Crónica de un desayuno que casi termina en tragedia

El sábado empieza espantoso. A lo mejor no debí salir de parranda con Andrea, una de mis mejores amigas, hasta las mil, sabiendo que tenía clase a primera hora en la universidad. Pero como vivo al filo del peligro, me digo «a lo hecho, pecho» y me levanto, dormida de brazos y sienes, tempranísimo, me baño y tomo dos horas y media de clases de las que no recuerdo más de una frase y creo que, de hecho, fue un chiste mío. Vuelvo en Uber a casa, porque le prometí a Andrea, que me espera bañada, más descansada aunque medio adolorida, un desayuno decente que nos sacuda el calor del alcohol que todavía tenemos atrapado entre pecho y espalda y nos dé un par de horas de charla amena al calor de unos frijolitos volteados semiaguados. El restaurante cierra a las once y voy un poco tarde, así que, al llegar, dejo mi bolsón en la cama, le pregunto cómo está, nos tocamos la cabeza pareando nuestra comezón gomística y salimos a la calle. Andrea lleva un vestido sin bolsas y en la mano su billeterita de conejo, su teléfono y yo unos jeans medio sucios en los que me cabe la mitad del teléfono y el suéter de la U. Lo siguiente que recuerdo son solo fragmentos…

  1. Andrea se queda un paso atrás y dice algo que no escucho muy bien porque lo ahoga un bocinazo.
  2. Volteo y la cabeza me estalla.
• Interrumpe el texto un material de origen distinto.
-- ==== Sys2Proof/Laws/Memory.lean ====
section
/-! SUPPORT. Memory: what a read gives after a write, and that every memory operation keeps the canonical form. -/

namespace Sys2Proof.Machine

variable {dflt : Nat → Byte}

/-! ### The list of cells -/

theorem Memory.read_erase (m : List Host.Cell) (a a' : Nat) :
    Memory.read dflt (Memory.erase a m) a' = if a' = a then dflt a' else Memory.read dflt m a' := by
  induction m with
  | nil => simp [Memory.erase, Memory.read]
  | cons c m ih =>
    by_cases hc : c.1 = a
    · simp only [Memory.erase, hc, if_true, ih, Memory.read]
      split
      · rfl
      · rw [if_neg (by omega)]
    · simp only [Memory.erase, hc, if_false, Memory.read, ih]
      by_cases h : c.1 = a'
      · rw [if_pos h, if_neg (by omega), if_pos h]
      · rw [if_neg h, if_neg h]

theorem Memory.read_insert (m : List Host.Cell) (c : Host.Cell) (a' : Nat)
    (h : ∀ d ∈ m, d.1 ≠ c.1) :
    Memory.read dflt (Memory.insert c m) a' = if c.1 = a' then c.2 else Memory.read dflt m a' := by
  induction m with
  | nil => simp [Memory.insert, Memory.read]
  | cons d m ih =>
    have hd := h d (by simp)
    have ih := ih fun e he => h e (by simp [he])
    simp only [Memory.insert]
    split
    · simp [Memory.read]
    · simp only [Memory.read, ih]
      by_cases hda : d.1 = a'
      · rw [if_pos hda, if_neg (by omega), if_pos hda]
      · rw [if_neg hda, if_neg hda]

theorem Memory.mem_erase {m : List Host.Cell} {a : Nat} {d : Host.Cell} :
    d ∈ Memory.erase a m ↔ d ∈ m ∧ d.1 ≠ a := by
  induction m with
  | nil => simp [Memory.erase]
  | cons c m ih =>
    simp only [Memory.erase]
    split <;> simp only [List.mem_cons, ih] <;> grind

theorem Memory.mem_insert {m : List Host.Cell} {c d : Host.Cell} :
    d ∈ Memory.insert c m ↔ d = c ∨ d ∈ m := by
  induction m with
  | nil => simp [Memory.insert]
  | cons e m ih =>
    simp only [Memory.insert]
    split <;> simp only [List.mem_cons, ih]
    tauto

/-- A read after a write gives the byte written at its address and the byte before it elsewhere, whatever the list. -/
theorem Memory.read_write (m : List Host.Cell) (a a' : Nat) (b : Byte) :
    Memory.read dflt (Memory.write dflt m a b) a' = if a' = a then b else Memory.read dflt m a' := by
  unfold Memory.write
  split
  · next h =>
    rw [Memory.read_erase]
    split
    · next h' => rw [h', h]
    · rfl
  · rw [Memory.read_insert _ _ _ fun d hd => (Memory.mem_erase.1 hd).2, Memory.read_erase]
    by_cases h' : a' = a
    · simp [h']
    · rw [if_neg (fun h => h' h.symm), if_neg h', if_neg h']

theorem Memory.pairwise_erase {m : List Host.Cell} (a : Nat) (h : m.Pairwise fun c d => c.1 < d.1) :
    (Memory.erase a m).Pairwise fun c d => c.1 < d.1 := by
  induction m with
  | nil => exact h
  | cons c m ih =>
    rw [List.pairwise_cons] at h
    simp only [Memory.erase]
    split
    · exact ih h.2
    · exact List.pairwise_cons.2 ⟨fun d hd => h.1 d (Memory.mem_erase.1 hd).1, ih h.2⟩

theorem Memory.pairwise_insert {m : List Host.Cell} {c : Host.Cell} (h : m.Pairwise fun c d => c.1 < d.1)
    (hc : ∀ d ∈ m, d.1 ≠ c.1) : (Memory.insert c m).Pairwise fun c d => c.1 < d.1 := by
  induction m with
  | nil => simp [Memory.insert]
  | cons e m ih =>
    have he := hc e (by simp)
    have h' := List.pairwise_cons.1 h
    simp only [Memory.insert]
    split
    · next hlt =>
      refine List.pairwise_cons.2 ⟨fun d hd => ?_, h⟩
      rcases List.mem_cons.1 hd with rfl | hd
      · exact hlt
      · exact lt_trans hlt (h'.1 d hd)
    · refine List.pairwise_cons.2 ⟨fun d hd => ?_, ih h'.2 fun d hd => hc d (by simp [hd])⟩
      rcases Memory.mem_insert.1 hd with rfl | hd
      · omega
      · exact h'.1 d hd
Un tipo la tiene tomada del brazo, y la veo a ella pugnando por zafarse de él.
  3. Escucho la palabra «bombazo» salir de la boca del tipo. Entonces, camino el paso que me separa de ambos y empujo al tipo con la fuerza que lleva mi cuerpo con el envión de ese pasito, justo cuando veo que otro, a un metro de nosotras, espera, como viendo el paisaje, subido en su moto.
  4. Mi empujón hace trastabillar al tipo un par de pasos hacia atrás y empuja a Andrea a la pared. El tipo (un niño, tal vez de quince, tal vez dieciséis. Tal vez malnutrido y con veintiuno), nos ve, como destanteado y escucho murmullo de gente, que se ha parado a ver, sin decidirse a ayudarnos.
  5. El tipo se sube a la moto y se van, gritando algo que tampoco escucho.

El reloj no se ha movido ni un minuto y la cabeza ya no me estalla, pero tengo ganas de llorar. Le pregunto a Andrea cómo está. Sus ojitos están acuosos, y me muestra sus raspones, mientras se frota con la otra mano la espalda. Le vuelvo a preguntar si está bien, porque necesito que me confirme que no pasa nada, que vamos a estar bien, y me dice que sí, que no me preocupe. Intenta reírse, pero la comisura de su boca se curva como diciéndome que quiere llorar. Le pregunto si le han quitado algo y me muestra la billeterita y el teléfono. Un tipo se acerca y el corazón me va a explotar. Tiene casco de motorista.

Nos dice que hay una cámara arriba. Que la pidamos. Que con eso podemos denunciar. Le agradecemos y veo alrededor. La gente cuchichea y nos mira. Dos señores en una panadería nos señalan y dicen «pobrecitas», moviendo la cabeza. Le pregunto a Andrea si tiene ganas de llorar y dice que no, aunque las comisuras de sus labios me siguen diciendo que sí. Llegamos al restaurante y nos sentamos, temblorosas y dice: «Te voy a dar un bombazo», me dijo el que me agarró–. Esa era la parte que no había escuchado. Por un mísero teléfono, le habrían dado un bombazo a mi amiga, pienso y me imagino lo que habría significado para nuestras familias. Como si mis pensamientos estuvieran en un proyector, Andrea dice, como entre suspiros, que estaba hablando con su mamita mientras caminábamos, que qué habría sido de su mamita. Comemos, no sé cómo. Me duele el pecho y mis manos tiemblan.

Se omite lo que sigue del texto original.